クックとは?
くっく
クックは、計算複雑性理論における「NP完全」の概念を確立し、計算困難性研究の礎を築いた20世紀アメリカの計算機科学者です。
スティーブン・クック(Stephen Arthur Cook、1939年〜)は、アメリカ生まれのカナダの計算機科学者・数学者です。ハーバード大学、ミシガン大学で学び、現在はトロント大学の名誉教授です。
クックの最大の業績は、1971年の論文「定理証明可能性の複雑性(The Complexity of Theorem-Proving Procedures)」において、NP完全(NP-complete)という概念を定式化したことです。この論文で彼は、命題論理の充足可能性問題(SAT問題)がNP完全であることを証明しました(クック=レヴィンの定理)。
NP完全とは、計算複雑性理論における重要な概念で、次のことを意味します。
- 問題の答えが「YES」の場合、その証拠を多項式時間で検証できる(NP問題)
- すべてのNP問題を多項式時間でこの問題に変換できる(NP困難)
「P≠NP予想」はミレニアム懸賞問題のひとつであり、「効率よく解ける問題と答えを確認するだけなら効率よくできる問題は同じか」という未解決の問いです。クックの定式化はこの問いの出発点となりました。
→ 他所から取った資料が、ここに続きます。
-- ==== Sys2Proof/Config.lean ====
section
/-!
DEFINITION. The implementation parameters of 00_scope.md R7, and the type of the parameter `LAYOUT`.
The value of `LAYOUT` stands in Sys2Proof/Machine/AirTrackCodec.lean and the value of `REGISTRY` in
Sys2Proof/Machine/Envelope.lean, beside the functions that take them as arguments. The spec leaves no value of a
command undefined, so no parameter is a free value.
-/

namespace Sys2Proof

namespace Config

/-- `WMAX`: the largest field width in bits. -/
abbrev wMax : Nat := 32

/-- `NFIELDS`: entries of the field table. -/
abbrev nFields : Nat := 8

/-- `BUF_BYTES`: bytes of `BUF`. -/
abbrev bufBytes : Nat := 32

/-- `KIND_AIRTRACK`: the kind tag of the air-track message. -/
abbrev kindAirtrack : Byte := 0x32

/-- `BODY_BITS`: the sum of the layout's widths. -/
abbrev bodyBits : Nat := 117

/-- `BODY_BYTES`: bytes of a body. -/
abbrev bodyBytes : Nat := 15

/-- `PAD_BITS`: zero bits after the last field of a body. -/
abbrev padBits : Nat := 3

/-- `FRAME_BYTES`: the kind byte and the body. -/
abbrev frameBytes : Nat := 16

/-- `DEG_UNITS`: register units per degree in `GLAT` and `GLON`. -/
abbrev degUnits : Int := 10000000

/-- `ALT_UNITS`: register units per metre in `GALT`. -/
abbrev altUnits : Int := 1000

/-- `LATLON_MAX_CODE`: 2^19 - 1. -/
abbrev latLonMaxCode : Int := 524287

/-- `ALT_MAX_CODE`: 2^14 - 1. -/
abbrev altMaxCode : Int := 16383

/-- `FT_PER_M` is the rational 328084/100000; its numerator. -/
abbrev feetPerMetreNum : Int := 328084

/-- `FT_PER_M` is the rational 328084/100000; its denominator. -/
abbrev feetPerMetreDen : Int := 100000

/-- `ALT_STEP_FT`: feet per altitude step. -/
abbrev altStepFeet : Int := 25

/-- `ALT_MAX_UNITS`: the largest in-domain `GALT`. -/
abbrev altMaxUnits : Int := 124838456

end Config

/-- The eight fields of the air-track report, in the names of the source's data model (10_state.md R23, R36). -/
inductive FieldName where
  | track
  | latitudePacked
  | longitudePacked
  | trackNumber
  | altitudePacked
  | parity
  | speedMs
  | headingCdeg
  deriving DecidableEq, Repr

/-- The width in bits of each field, which is the width of the report register that holds it (10_state.md R23). -/
def FieldName.width : FieldName → Nat
  | .track => 16
  | .latitudePacked => 19
  | .longitudePacked => 19
  | .trackNumber => 12
  | .altitudePacked => 14
  | .parity => 5
  | .speedMs => 16
  | .headingCdeg => 16

/-- The parameter `LAYOUT` (00_scope.md R7, 30_encoding.md R95): which field comes where on the wire, first field
first. The width of an entry is `FieldName.width`, so a layout is the source's ordered (name, width) list. DESIGN CHOICE (log 8), safe. -/
abbrev Layout := List FieldName

end Sys2Proof
end

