-- ==== Sys2Proof/Machine/Ops.lean ====
section
/-!
DEFINITION. The named operations over the buffer and the registers: reading and writing a byte of `BUF`, the writes that
commands share, and the two ends of a command (00_scope.md R11), of which `raise` is the taking of an exception.
-/

namespace Sys2Proof.Machine

/-- What a byte of `BUF` that the list does not hold reads as: its reset value (70_reset_and_hazards.md R290). -/
def unlistedByte : Byte := 0x00

/-- `BUF[addr]` (00_scope.md R10, `MemRead`). An address above 31 does not exist (20_memory.md R60) and no access names one;
here it reads as 0: DESIGN CHOICE (log 15), unsafe. -/
def Memory.read : Memory → Nat → Byte
  | [], _ => unlistedByte
  | (a, b) :: m, addr => if a = addr then b else Memory.read m addr

/-- The list without any entry of an address. -/
def Memory.erase : Memory → Nat → Memory
  | [], _ => []
  | (a, b) :: m, addr => if a = addr then Memory.erase m addr else (a, b) :: Memory.erase m addr

/-- An entry put before the first entry of a higher address. -/
def Memory.insert : Memory → Nat → Byte → Memory
  | [], addr, x => [(addr, x)]
  | (a, b) :: m, addr, x => if addr < a then (addr, x) :: (a, b) :: m else (a, b) :: Memory.insert m addr x

/-- `BUF[addr] <- x` (00_scope.md R10, `MemWrite`). The address is one of the 32 that exist (20_memory.md R60), so no
access leaves the buffer. -/
def Memory.write (m : Memory) (addr : Fin Config.bufBytes) (x : Byte) : Memory :=
  if x = unlistedByte then Memory.erase m addr.val else Memory.insert (Memory.erase m addr.val) addr.val x

/-- The cells from address `addr` on of a buffer whose bytes are a given list followed by zeros; `n` addresses are
left. -/
def Memory.cellsFrom : Nat → Nat → List Byte → Memory
  | 0, _, _ => []
  | _ + 1, _, [] => []
  | n + 1, addr, x :: xs =>
    if x = unlistedByte then Memory.cellsFrom n (addr + 1) xs else (addr, x) :: Memory.cellsFrom n (addr + 1) xs

/-- The whole buffer rewritten: the bytes given, then zeros (40_bitpacker.md R128, D17). Of more than 32 bytes, which no
command writes, the first 32 are kept: DESIGN CHOICE (log 15), unsafe. -/
def Memory.ofBytes (bytes : List Byte) : Memory := Memory.cellsFrom Config.bufBytes 0 bytes

/-- The addresses of a list rise strictly, from above `low`. -/
def Memory.risesFrom : Nat → Memory → Bool
  | _, [] => true
  | low, (a, _) :: m => low ≤ a && Memory.risesFrom (a + 1) m

/-- The canonical form of the buffer: addresses strictly rising, all of them in the address space, and no entry equal
to what an unlisted address reads as. -/
def Memory.wf (m : Memory) : Bool :=
  Memory.risesFrom 0 m && m.all fun c => c.1 < Config.bufBytes && c.2 != unlistedByte

/-- The three registers that every command writes (00_scope.md R11). -/
def State.setOutcome (s : State) (code : Byte) (a b : Word) : State :=
  { s with err := code, einfo0 := a, einfo1 := b }

/-- A command completes: `STATUS`, `EINFO0` and `EINFO1` become 0 (00_scope.md R11). It is also all the return there is
from an error (60_exceptions.md R261). -/
def State.complete (s : State) : State := s.setOutcome 0 0 0

/-- TAKING AN EXCEPTION (60_exceptions.md R257, R260): the error's code and its two information words are written and
nothing else changes; control goes nowhere and nothing is saved. -/
def State.raise (s : State) (e : CmdError) : State :=
  s.setOutcome (errorCode e) (errorInfo0 e) (errorInfo1 e)

/-- The frame every command runs in (00_scope.md R11): its writes and a completion, or the error on the state before
it. -/
def commit (s : State) (result : Except CmdError State) : Host.Outcome State Fault Refusal :=
  match result with
  | .ok t => .next t.complete
  | .error e => .next (s.raise e)

/-- What `PACK`, `BENC` and `MENC` write: all 32 bytes of `BUF`, and `LEN` (10_state.md R25). -/
def State.setEncoded (s : State) (bytes : List Byte) : State :=
  { s with buf := Memory.ofBytes bytes, len := BitVec.ofNat 32 bytes.length }

/-- `report_regs() <- r` (10_state.md R36). -/
def State.setReport (s : State) (r : Report) : State :=
  { s with
    track := r.track
    latp := r.latitudePacked
    lonp := r.longitudePacked
    trkn := r.trackNumber
    altp := r.altitudePacked
    par := r.parity
    spd := r.speedMs
    hdg := r.headingCdeg }

/-- What a decoded message writes: `KIND` and the eight report registers (43_envelope.md R213). -/
def State.setMessage (s : State) (tag : Byte) (r : Report) : State :=
  { s.setReport r with kind := tag }

/-- What `UNPACK` writes: `V[i] <- zext_32(vs[i])` for every unpacked value, and no other `V[i]` (40_bitpacker.md
R129). Of more than eight values the first eight count, and of a value above 32 bits the low bits, which `unpack` never
gives: DESIGN CHOICE (log 15), unsafe. -/
def State.setFieldValues (s : State) (vs : List Nat) : State :=
  { s with
    v := Vector.ofFn fun i => (vs[i.val]?).elim s.v[i] (BitVec.ofNat 32) }

/-- Every register and buffer byte at its reset value (44_system_host.md R231, 70_reset_and_hazards.md R291). The
host's events and the words it has read are not the core's, and stay: DESIGN CHOICE (log 5), unsafe. -/
def State.toReset (s : State) : State :=
  { State.reset with pending := s.pending, returned := s.returned }

end Sys2Proof.Machine
end

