-- ==== Sys2Proof/Machine/HostPort.lean ====
section
/-!
DEFINITION. The host port: the register map (10_state.md R32), the width rule (R33), the access rights (R34), and the
two register accesses of 44_system_host.md R232 and R233 but for the write that executes a command.
-/

namespace Sys2Proof.Machine

/-- The registers the host sees (10_state.md R32). -/
inductive HostReg where
  | cmd | status | einfo0 | einfo1 | nf | len | kind
  | gtrack | glat | glon | galt | gspd | ghdg
  | track | latp | lonp | trkn | altp | par | spd | hdg
  | v (i : Fin 8)
  | w (i : Fin 8)
  | buf (i : Fin 32)
  deriving DecidableEq, Repr

/-- Host access rights (10_state.md R32, R34). -/
inductive HostAccess where
  | writeOnly
  | readOnly
  | readWrite
  deriving DecidableEq, Repr

/-- The byte offset of a register (10_state.md R32). -/
def hostOffset : HostReg → Nat
  | .cmd => 0x000
  | .status => 0x004
  | .einfo0 => 0x008
  | .einfo1 => 0x00C
  | .nf => 0x010
  | .len => 0x014
  | .kind => 0x018
  | .gtrack => 0x020
  | .glat => 0x024
  | .glon => 0x028
  | .galt => 0x02C
  | .gspd => 0x030
  | .ghdg => 0x034
  | .track => 0x040
  | .latp => 0x044
  | .lonp => 0x048
  | .trkn => 0x04C
  | .altp => 0x050
  | .par => 0x054
  | .spd => 0x058
  | .hdg => 0x05C
  | .v i => 0x080 + 4 * i.val
  | .w i => 0x0A0 + 4 * i.val
  | .buf i => 0x100 + 4 * i.val

/-- The width of a register at the port (10_state.md R32). -/
def hostWidth : HostReg → Nat
  | .kind | .buf _ => 8
  | .gtrack | .gspd | .ghdg | .track | .spd | .hdg => 16
  | .latp | .lonp => 19
  | .trkn => 12
  | .altp => 14
  | .par => 5
  | .cmd | .status | .einfo0 | .einfo1 | .nf | .len | .glat | .glon | .galt | .v _ | .w _ => 32

/-- The access the host has to a register (10_state.md R32, R34). -/
def hostAccess : HostReg → HostAccess
  | .cmd => .writeOnly
  | .status | .einfo0 | .einfo1 => .readOnly
  | .nf | .len | .kind | .gtrack | .glat | .glon | .galt | .gspd | .ghdg | .track | .latp | .lonp | .trkn | .altp
  | .par | .spd | .hdg | .v _ | .w _ | .buf _ => .readWrite

/-- Every register of the map. -/
def hostRegs : List HostReg :=
  [.cmd, .status, .einfo0, .einfo1, .nf, .len, .kind, .gtrack, .glat, .glon, .galt, .gspd, .ghdg, .track, .latp, .lonp,
    .trkn, .altp, .par, .spd, .hdg] ++
    (List.finRange 8).map .v ++ (List.finRange 8).map .w ++ (List.finRange 32).map .buf

/-- The register at an offset; every other offset is unmapped (10_state.md R32). -/
def hostRegAt (offset : Nat) : Option HostReg :=
  hostRegs.find? fun r => hostOffset r == offset

/-- What a host read of a register gives, zero-extended to 32 bits (10_state.md R33); `CMD` reads 0 (R26). -/
def readHostReg (s : State) : HostReg → Word
  | .cmd => 0
  | .status => s.err.setWidth 32
  | .einfo0 => s.einfo0
  | .einfo1 => s.einfo1
  | .nf => s.nf
  | .len => s.len
  | .kind => s.kind.setWidth 32
  | .gtrack => s.gtrack.setWidth 32
  | .glat => s.glat
  | .glon => s.glon
  | .galt => s.galt
  | .gspd => s.gspd.setWidth 32
  | .ghdg => s.ghdg.setWidth 32
  | .track => s.track.setWidth 32
  | .latp => s.latp.setWidth 32
  | .lonp => s.lonp.setWidth 32
  | .trkn => s.trkn.setWidth 32
  | .altp => s.altp.setWidth 32
  | .par => s.par.setWidth 32
  | .spd => s.spd.setWidth 32
  | .hdg => s.hdg.setWidth 32
  | .v i => s.v[i]
  | .w i => s.w[i]
  | .buf i => (s.buf.read i.val).setWidth 32

/-- A host write of `d` to a register other than `CMD`: the low bits that the register holds are stored (10_state.md
R33), a read-only register keeps its content (R34). -/
def writeHostReg (s : State) (d : Word) : HostReg → State
  | .cmd | .status | .einfo0 | .einfo1 => s
  | .nf => { s with nf := d }
  | .len => { s with len := d }
  | .kind => { s with kind := d.setWidth 8 }
  | .gtrack => { s with gtrack := d.setWidth 16 }
  | .glat => { s with glat := d }
  | .glon => { s with glon := d }
  | .galt => { s with galt := d }
  | .gspd => { s with gspd := d.setWidth 16 }
  | .ghdg => { s with ghdg := d.setWidth 16 }
  | .track => { s with track := d.setWidth 16 }
  | .latp => { s with latp := d.setWidth 19 }
  | .lonp => { s with lonp := d.setWidth 19 }
  | .trkn => { s with trkn := d.setWidth 12 }
  | .altp => { s with altp := d.setWidth 14 }
  | .par => { s with par := d.setWidth 5 }
  | .spd => { s with spd := d.setWidth 16 }
  | .hdg => { s with hdg := d.setWidth 16 }
  | .v i => { s with v := s.v.set i d }
  | .w i => { s with w := s.w.set i d }
  | .buf i => { s with buf := s.buf.write i (d.setWidth 8) }

/-- `HostRead(off)` (44_system_host.md R232): the word returned. No state of the core changes. -/
def hostRead (s : State) (offset : Nat) : Word :=
  match hostRegAt offset with
  | some r => readHostReg s r
  | none => 0

end Sys2Proof.Machine
end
SAT問題を皮切りに、巡回セールスマン問題・グラフ彩色問題など多数の重要問題がNP完全であることが次々と示され、アルゴリズム設計や暗号理論の基礎となっています。クックは1982年にチューリング賞を受賞しています。
使い方・例文
「この最適化問題はNP完全なので、大規模インスタンスでは近似アルゴリズムや発見的手法を使う必要がある」という文脈で、アルゴリズムや計算理論の授業・研究で頻繁に登場する概念です。